If you asked yourself that question, you asked the wrong question. The real question should be, what have you done in the last week, month, year, or decade to recapture the freedom that we once had? The cry should no longer be for liberty, it should be for liberation from an ever more and more strangling, regulating, controlling, taxing, overpowering, crushing, excessive, fatiguing, and intolerably cancerous, overabundant, big government.
DON'T LIKE TO DO THIS, BUT
In this book I didn't want to reprint or use any of the information from the Wee Wee book. But I know that if I don't, then some of you are going to feel lost. I believe that Chapter 6 in the first book is very important in understanding what I mean when I write about our current loss of liberty and compare it to the loss of liberties that our Founding Fathers thought the King of England had taken away from them.

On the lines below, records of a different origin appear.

-- ==== Sys2Proof/Word.lean ====
section
/-! DEFINITION. The plain word types of the block (`spec/00_scope.md` R10): a byte is a u8, the frame's two-byte fields
are u16. Everything the controller computes is an `Int` or a `Nat` (R10: every expression of the controller is evaluated
in `int`). -/

namespace Sys2Proof

/-- A byte, u8 (`spec/00_scope.md` R10). -/
abbrev Byte := BitVec 8

/-- A two-byte field of a frame, u16 (`spec/20_memory.md` R52). -/
abbrev Half := BitVec 16

end Sys2Proof
end

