-- ==== Sys2Proof/Machine/Dispatch.lean ====
section
/-! DEFINITION. One arm per operation (`spec/00_scope.md` R9). -/

namespace Sys2Proof.Machine

def exec (i : Instr) (s : State) : Host.Outcome State Fault Refusal :=
  match i with
  | .motor b => Sys2Proof.Machine.execMotor b s
  | .motorangle b => Sys2Proof.Machine.execMotorangle b s
  | .carhorn b => Sys2Proof.Machine.execCarhorn b s
  | .carlight b => Sys2Proof.Machine.execCarlight b s
  | .carconfirmation b => Sys2Proof.Machine.execCarconfirmation b s
  | .cksum bytes => Sys2Proof.Machine.execCksum bytes s
  | .encode => Sys2Proof.Machine.execEncode s
  | .decode => Sys2Proof.Machine.execDecode s
  | .calibrate => Sys2Proof.Machine.execCalibrate s
  | .gotoangle angle dir => Sys2Proof.Machine.execGotoangle angle dir s
  | .tick => Sys2Proof.Machine.execTick s

end Sys2Proof.Machine
end

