-- ==== Sys2Proof/Certificates/Slice0/Obligations.lean ====
section
/-! DEFINITION. The statements for the provers, each a proposition about the machine. A statement about an operation gives
the whole next state, so it says the result, the frame and that the operation completes. A statement that speaks of
register values without the narrowing of a write has the invariant `State.Inv` as a premise, which is a statement of its
own (`StepKeepsInvariant`, `ResetSatisfiesInvariant`). -/

open Sys2Proof Sys2Proof.Machine Sys2Proof.Config

/-! ### The whole machine -/

/-- No step ends in a fault or a refusal: "the block never halts, locks up or needs a reset because of a failure"
(R196). -/
def Obligations.StepNeverStops : Prop := ∀ s : State, ∃ t, step s = .next t

/-- The invariant is kept by every step: parameters legal, frame buffer canonical, every register within its width and as
R21, R26, R31 and R162 (f) say. (The canonical form is the model's own, log entry 5.) -/
def Obligations.StepKeepsInvariant : Prop := ∀ s t : State, s.Inv → step s = .next t → t.Inv

/-- The invariant holds in the model's reset state (whose parameters are R7's defaults; log entries 2, 5, 6). -/
def Obligations.ResetSatisfiesInvariant : Prop := State.reset.Inv

/-- R36 to R38, R40: a step samples its inputs, `enc_pos` narrowed to `ENC_W` bits, and the buffer with `HOST`'s stores of
that step, which touches nothing else; then it does exactly one of reset, CALIBRATE, DECODE, TICK, nothing, chosen in this
order; the acknowledges are 1 exactly in the steps that perform CALIBRATE and DECODE; ENCODE's outputs follow their inputs
in every step. (That the inputs come from `inbox`, as one list of stores before the edge, is the model's choice, log entry
1.) -/
def Obligations.StepChoosesOneOperation : Prop :=
  ∀ s : State,
    (s.latch.pac = s.pac ∧ s.latch.strobes = Strobes.low ∧ s.latch.records = s.records ∧ s.latch.cfg = s.cfg ∧
      s.latch.ckResult = s.ckResult ∧ s.latch.inbox = s.inbox.tail ∧ s.latch.stepNo = s.stepNo + 1 ∧
      s.latch.fb = s.fb.setAll s.nextDrive.fbWrites) ∧
    (s.latch.port.rst = s.nextDrive.rst ∧ s.latch.port.tick = s.nextDrive.tick ∧
      s.latch.port.decReq = s.nextDrive.decReq ∧ s.latch.port.framePresent = s.nextDrive.framePresent ∧
      s.latch.port.calReq = s.nextDrive.calReq ∧ s.latch.port.encPayload = s.nextDrive.encPayload ∧
      s.latch.port.encId = s.nextDrive.encId) ∧
    (s.cfg.Wf → FitsS s.cfg.encW s.latch.port.encPos ∧
      (2 ^ s.cfg.encW : Int) ∣ s.latch.port.encPos - s.nextDrive.encPos ∧
      (FitsS s.cfg.encW s.nextDrive.encPos → s.latch.port.encPos = s.nextDrive.encPos)) ∧
    (s.nextDrive.rst = true → step s = .next { s.latch with pac := Pac.reset }) ∧
    (s.nextDrive.rst = false → s.pac.Idle → s.nextDrive.calReq = true → step s = exec .calibrate s.latch) ∧
    (s.nextDrive.rst = false → s.pac.Idle → s.nextDrive.calReq = false → s.nextDrive.decReq = true →
      step s = exec .decode s.latch) ∧
    (s.nextDrive.rst = false → s.pac.Idle → s.nextDrive.calReq = false → s.nextDrive.decReq = false →
      step s = .next s.latch) ∧
    (s.nextDrive.rst = false → ¬ s.pac.Idle → s.nextDrive.tick = true → step s = exec .tick s.latch) ∧
    (s.nextDrive.rst = false → ¬ s.pac.Idle → s.nextDrive.tick = false → step s = .next s.latch) ∧
    ∀ t, step s = .next t →
      (t.strobes.calAck = true ↔ s.nextDrive.rst = false ∧ s.pac.Idle ∧ s.nextDrive.calReq = true) ∧
      (t.strobes.decAck = true ↔
        s.nextDrive.rst = false ∧ s.pac.Idle ∧ s.nextDrive.calReq = false ∧ s.nextDrive.decReq = true) ∧
      exec .encode t = .next t

/-- A step runs the decoded instruction: in an idle step with `dec_req` = 1 and no other request, when the bytes that stand
in the frame buffer decode to `i`, the step is `exec i` on the latched state. (That this holds of a frame whose checksum is
wrong too, which R73 calls selected but not executed, is the model's choice: a command's meaning contains the checksum
stage, log entry 12.) -/
def Obligations.StepRunsDecodedFrame : Prop :=
  ∀ (s : State) (i : Instr),
    s.nextDrive.rst = false → s.pac.Idle → s.nextDrive.calReq = false → s.nextDrive.decReq = true →
    s.nextDrive.framePresent = true → decodeBytes s.latch.fb.bytes = .ok i →
    step s = exec i s.latch

/-- An instruction of the opcode table that is placed as the next one is the one the next step runs: a frame, or a request
vector that does not raise `rst`. (Where the word is placed is the model's choice, log entry 8; that a frame of any
checksum runs its command, whose meaning contains the checksum stage, is the model's choice, log entry 12; that the vectors
which select no clocked operation run ENCODE is the model's choice, log entry 4.) -/
def Obligations.PlacedWordRunsNext : Prop :=
  ∀ (s : State) (i : Instr) (w : Nat),
    (s.fb.wf → decodeTableWord 96 w = some i →
      step (s.withFetchWord 96 w) = exec i (s.withFetchWord 96 w).latch) ∧
    (w < 16 → decodeTableWord 8 w = some i → step (s.withFetchWord 8 w) = exec i (s.withFetchWord 8 w).latch)
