-- ==== Sys2Proof/Laws/Ops.lean ====
section
/-! SUPPORT. One lemma per shared operation and per meaning of the validator: once and for all what it can answer. -/

namespace Sys2Proof.Machine

open Sys2Proof.Config

/-! ### The shared operations -/

theorem raiseRC_eq (c : ResultCode) (s : State) : raiseRC c s = .next (s.setStrobes (failedStrobes c)) := rfl

theorem returnOk_eq (s : State) : returnOk s = s.setStrobes (okStrobes none) := rfl

theorem callAndReturn_eq (r : CallRecord) (s : State) :
    callAndReturn r s = (s.setStrobes (okStrobes (some r))).record r := rfl

theorem whenIdle_of_idle {s : State} {k : State → Host.Outcome State Fault Refusal} (h : s.pac.Idle) :
    whenIdle s k = k s := by
  have hb : s.pac.busy = false := Pac.busy_eq_false.2 h
  simp [whenIdle, hb]

theorem whenIdle_of_busy {s : State} {k : State → Host.Outcome State Fault Refusal} (h : ¬ s.pac.Idle) :
    whenIdle s k = .next (s.setStrobes Strobes.low) := by
  have hb : s.pac.busy = true := by
    rw [← Bool.not_eq_false, Pac.busy_eq_false]
    exact h
  simp [whenIdle, hb, unserved]

theorem checksumStage_of_eq {id : Byte} {b : FrameBody} {s : State}
    {k : State → Host.Outcome State Fault Refusal} (h : ck16 s.cfg (coveredBytes id b) = b.cks) :
    checksumStage id b s k = k s := by
  simp [checksumStage, h]

theorem checksumStage_of_ne {id : Byte} {b : FrameBody} {s : State}
    {k : State → Host.Outcome State Fault Refusal} (h : ck16 s.cfg (coveredBytes id b) ≠ b.cks) :
    checksumStage id b s k = .next (s.setStrobes (failedStrobes .errChecksum)) := by
  simp [checksumStage, h, raiseRC_eq]

/-- The decoder's choice on the request vector of a state (R85). -/
theorem decodeVector_requestVector (s : State) :
    decodeVector s.requestVector =
      if s.port.rst then .encode
      else if s.pac.busy then (if s.port.tick then .tick else .encode)
      else if s.port.calReq then .calibrate
      else if s.port.decReq then .decode
      else .encode := by
  unfold State.requestVector
  generalize s.port.rst = r, s.pac.busy = b, s.port.tick = t, s.port.calReq = c, s.port.decReq = d
  revert r b t c d
  decide

/-- The choice of a step (R40) as one equation. -/
theorem step_eq (s : State) :
    step s =
      if s.nextDrive.rst then .next s.latch.resetRegs
      else if s.pac.busy then (if s.nextDrive.tick then execTick s.latch else .next s.latch)
      else if s.nextDrive.calReq then execCalibrate s.latch
      else if s.nextDrive.decReq then execDecode s.latch
      else .next s.latch := by
  have hexec : ∀ i : Instr, exec i s.latch = match i with
      | .calibrate => execCalibrate s.latch
      | .decode => execDecode s.latch
      | .tick => execTick s.latch
      | .encode => .next s.latch
      | i => exec i s.latch := by
    intro i
    cases i <;> rfl
  unfold step clocked
  rw [decodeVector_requestVector, hexec]
  simp only [State.latch_port, Drive.levels_rst, Drive.levels_tick, Drive.levels_calReq, Drive.levels_decReq,
    State.latch_pac]
  rcases Bool.eq_false_or_eq_true s.nextDrive.rst with hr | hr <;>
  rcases Bool.eq_false_or_eq_true s.pac.busy with hi | hi <;>
  rcases Bool.eq_false_or_eq_true s.nextDrive.tick with ht | ht <;>
  rcases Bool.eq_false_or_eq_true s.nextDrive.calReq with hc | hc <;>
  rcases Bool.eq_false_or_eq_true s.nextDrive.decReq with hd | hd <;>
  simp only [hr, hi, ht, hc, hd, if_true, if_false, Bool.false_eq_true]
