-- ==== Sys2Proof/Tests/Slice0.lean ====
section
/-! SUPPORT. Tests. Every expected value is from the spec: the encodings of `spec/30_encoding.md` R71 to R85 written out byte
by byte, the vectors of `spec/95_test_vectors.md` (named in each docstring), or hand calculation from the rule named. Then
one witness for every obligation that has hypotheses. -/

namespace Sys2Proof.Tests

open Sys2Proof.Config Sys2Proof.Machine

/-! ### States to test on -/

/-- The next state of an outcome. -/
def nextOf : Host.Outcome State Fault Refusal → Option State
  | .next s => some s
  | .fault _ => none
  | .refused _ => none

/-- The parameters of the vectors B10, B11 and of the programs. -/
def small : Params :=
  { Params.default with
    calDuty := 40, calTol := 1, calStableN := 2, calSettleTicks := 2, seekTol := 2, seekDuty := 30, driveTicks := 1,
    stopTicks := 1 }

/-- The reset state with these parameters and registers. -/
def mk (p : Params) (r : Pac) : State := { State.reset with cfg := p, pac := r }

/-- The calibrated registers of the vectors B5, B9, B11. -/
def calibrated : Pac := { Pac.reset with encMin := -500, encMax := 700, encCenter := 100, ctlState := .ready }

/-- The first sweep, right after CALIBRATE (B10.1). -/
def sweeping : Pac := { Pac.reset with ctlState := .calib, actDuty := 40 }

/-- The second sweep, with `ENC_MIN` = -5 (B10.3). -/
def sweepingUp : Pac :=
  { Pac.reset with ctlState := .calib, sub := .third, encMin := -5, actDuty := 40, actDir := true }

/-- A seek to 233 (B11). -/
def seeking : Pac := { calibrated with ctlState := .seek, target := 233 }

/-- The last sampled `enc_pos` of a state. -/
def at_ (e : Int) (s : State) : State := { s with port := { s.port with encPos := e } }

/-- A state in whose buffer these bytes stand, presented. -/
def holding (l : List Byte) (s : State) : State :=
  { s with fb := Memory.setAll [] (storesOf l), port := { s.port with framePresent := true } }

/-- The frame of vector A7. -/
def motorFrame : List Byte := [0x55, 0xAA, 0x01, 0x01, 0x3C, 0x01, 0x00, 0x01, 0x40, 0x00, 0x0A, 0x0D]

/-- The body of that frame. -/
def motorBody : FrameBody := ⟨1, 60, 1, 0, 1, 0x0040⟩

/-- The result code and the call of a DECODE on these bytes in a block with these registers. -/
def resultOf (r : Pac) (l : List Byte) : Option (ResultCode × Option CallRecord) :=
  (nextOf (exec .decode (holding l (mk small r)))).map fun t => (t.strobes.resultCode, t.strobes.call)

/-- The registers after TICK on this sample. -/
def ticked (p : Params) (r : Pac) (e : Int) : Option Pac := (nextOf (exec .tick (at_ e (mk p r)))).map (·.pac)

/-! ### Decoding: words written out from the encoding -/

/-- R71, R72: MOTOR, byte by byte (A7). -/
theorem test_decode_motor : decodeBytes motorFrame = .ok (.motor motorBody) := by rfl

/-- R71, R77: MOTORANGLE, low byte of the angle first (A8). -/
theorem test_decode_motorangle :
    decodeBytes [0x55, 0xAA, 0x02, 0x01, 0x56, 0xFF, 0x01, 0x01, 0x5A, 0x01, 0x0A, 0x0D] =
      .ok (.motorangle ⟨1, 0x56, 0xFF, 1, 1, 0x015A⟩) := by rfl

We will review that chapter in the next chapter, but first get a dictionary and look up the word LIBERTY. This word is used several times in the Declaration of Independence and the Constitution and was the motivation of both documents. When you have time, go to your local library or law library and get your hands on a copy of Black's Law Dictionary and look up "liberty." I recommend this because the law dictionary has a more extensive explanation of the term. It is very important to thoroughly understand the legal definition. Looking up the true definition of words is good advice at all times. It eliminates the opportunity for people to doubletalk you - more on that later.